沈时雾将自己的行李箱随意扔到一旁,拍乾净手,好若刚才的事不是她乾的。
她将那盒指套丢在床上,先掐住了江肆壹的脸,居高临下地俯视:「谁允许你跑了?」
江肆壹说不出话来。
她下意识往後退,却被人完全禁锢住,又听对方语气凉凉:「回答我。」
完了,这是真给惹毛了。
江肆壹在心里默默为自己祈祷,片刻後终於是认了错:「对不起嘛。」
她随便扯个理由:「我有点困,想睡觉,就冲进来了。」
「怕你打扰我,就给门上了锁。」
沈时雾是真被气笑了,不过笑意转瞬即逝,她眼底很暗,藏了数不清的情绪。
「江肆壹,你现在对於撒谎这件事,是愈发熟练了。」
「是我以前太纵容你了麽。」
女人语气很重,仔细听还能琢磨出咬牙切齿的意味。江肆壹听後心颤,终於感到害怕。
她软下语调:「我知道错了嘛。」
见人没反应,江肆壹有点急,含了点哭腔。她眼角微微红,嘴里说着:「我都道歉了。你,你想做什麽都行,这样可以了吧?」
沈时雾的手掌转而触上她脖间。
女人细细抚摸着,没接话,而是忽然收紧了手指。
窒息感微微袭来。
还算是能接受的力度,因此江肆壹并无挣扎。
「江肆壹,」沈时雾凑近,咬上她下巴,「你是我的。」
只能是我的。
江肆壹在抖。她全身都被压制着无法动弹,只有心脏活跃,像是快要跳出胸腔。
她面上划下一道泪,滴在对方的眼睫上。
「我是你的。」她重复,「沈时雾,我一直都是你的。」
指套这东西,江肆壹在此之前只在手机上看见过。她曾刷到过一条评论,说其女朋友在撕指套时很有魅力。
江肆壹当时没怎麽看就划过去了。
她想,撕个东西而已,哪儿有这麽夸张。
直到现在。
沈时雾的手很美,五指修长,皮肤白皙嫩滑。
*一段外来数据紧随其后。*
/-- R90, R91: a length above CAP is not stored; FailClosed rejects the frame at once, Abort halts with cause 2. -/
def Obligations.FeedOverflowingLength : Prop :=
  ∀ (s : State) (b : Byte), s.disp = .idle → s.st = .length → s.params.cap < b.toNat →
    (s.params.overflow = .failClosed → exec (.feedLengthOverflowFailclosed b) s =
      .next { s with acc := s.acc + b, st := .awaitStart, lastResult := .frameBad, resp := .result .frameBad }) ∧
    (s.params.overflow = .abort → exec (.feedLengthOverflowAbort b) s =
      .next { s with acc := s.acc + b, st := .halted, haltCause := .lengthOverflow, lastResult := .fault,
                     resp := .result .fault })

/-- R92: the byte goes to the cell at the old `count` and no other cell changes; the count goes up by one, and at N the
state is Checksum. Stated where R23 holds, which makes the cell one of the buffer's. The last clause, that the list of
written cells keeps its canonical form, is the model's representation (log entry 12). -/
def Obligations.FeedDataByte : Prop :=
  ∀ (s : State) (b : Byte), s.disp = .idle → s.st = .data → s.count.toNat < s.n.toNat → s.n.toNat ≤ s.params.cap →
    ∃ m : Memory,
      exec (.feedData b) s =
        .next { s with buf := m, count := s.count + 1, acc := s.acc + b,
                       st := if s.count + 1 = s.n then .checksum else .data, lastResult := .incomplete,
                       resp := .result .incomplete } ∧
      m.cell s.count.toNat = some b ∧ (∀ i, i ≠ s.count.toNat → m.cell i = s.buf.cell i) ∧
      (s.buf.wf s.params.cap → m.wf s.params.cap)

/-- R94: a wrong checksum byte is stored, FrameBad reported, nothing dispatched. -/
def Obligations.FeedWrongChecksum : Prop :=
  ∀ (s : State) (b : Byte), s.disp = .idle → s.st = .checksum → b ≠ s.acc →
    exec (.feedChecksumMismatch b) s =
      .next { s with rxCk := b, st := .endOfFrame, lastResult := .frameBad, resp := .result .frameBad }

/-- R95: any byte is the end marker. -/
def Obligations.FeedInEndOfFrame : Prop :=
  ∀ (s : State) (b : Byte), s.disp = .idle → s.st = .endOfFrame →
    exec (.feedEndOfFrame b) s =
      .next { s with etx := b, st := .awaitStart, lastResult := .incomplete, resp := .result .incomplete }

/-- R96: Halted answers Fault to every byte and changes no register but `last_result`. -/
def Obligations.FeedInHalted : Prop :=
  ∀ (s : State) (b : Byte), s.disp = .idle → s.st = .halted →
    exec (.feedHalted b) s = .next { s with lastResult := .fault, resp := .result .fault }

/-- R102, R103: a checksum-valid frame that is not aggregate clears the bitset, reports FrameBad and writes nothing
else, whatever its payload and even if no cell of it can be read. -/
def Obligations.MatchOfANonAggregateFrame : Prop :=
  ∀ s : State, s.disp = .idle → s.st = .checksum → s.ptype ≠ s.params.aggType →
    exec (.feedChecksumMatch s.acc) s =
      .next { s with rxCk := s.acc, bitset := 0, st := .endOfFrame, lastResult := .frameBad,
                     resp := .result .frameBad }

/-- R93, R104 to R112, R114 to R128 at once: on a checksum-valid aggregate frame whose payload is in the buffer, the FEED
sets exactly the bits of the handled items' in-range kinds, stores exactly their wire fields one item after another,
reports FrameOk iff there is an item, and halts with cause 1 iff the walk meets an out-of-range kind under Abort. The
payload's meaning (`payloadItems`, `wireItem`) is stated on its byte list, without the machine's cursor or reads. -/
def Obligations.MatchDecodesThePayload : Prop :=
  ∀ (s : State) (payload : List Byte), s.disp = .idle → s.st = .checksum → s.ptype = s.params.aggType →
    HoldsPayload s payload →
    let items := payloadItems payload
    let handled := handledItems s.params items
    let halts := abortsOn s.params items
    let r : ResultCode := if halts then .fault else if items = [] then .frameBad else .frameOk
    exec (.feedChecksumMatch s.acc) s =
      .next { s with rxCk := s.acc, bitset := bitsOf s.params handled, oreg := storeItems s.params handled s.oreg,
                     st := if halts then .halted else .endOfFrame,
                     haltCause := if halts then .unknownKind else s.haltCause, lastResult := r, resp := .result r }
这麽一双手,看起来倒是人畜无害,像被保护得很好的栀子花,纯洁无瑕。
只有江肆壹领略过它的恐怖。
「葡萄味的,喜欢吗。」
沈时雾捏着她的下巴,用另一只手单手撕开包装,问道。
都这时候了,江肆壹还敢说不喜欢麽。
她点头,嗯了一声。
下一秒,包装袋被丢到她脸上。
沈时雾戴完东西,摩挲几下指尖,而後俯身下来,命令:「咬着。」
江肆壹只好张开嘴,咬住那正方形包装袋。
「不准掉,知道了麽。」
「嗯…知道。」
淡淡的葡萄味被水流浸泡,使得其气息愈发寡淡。沈时雾觉得浪费,索性直接低头。
柔软而温暖——猛烈又横冲直撞。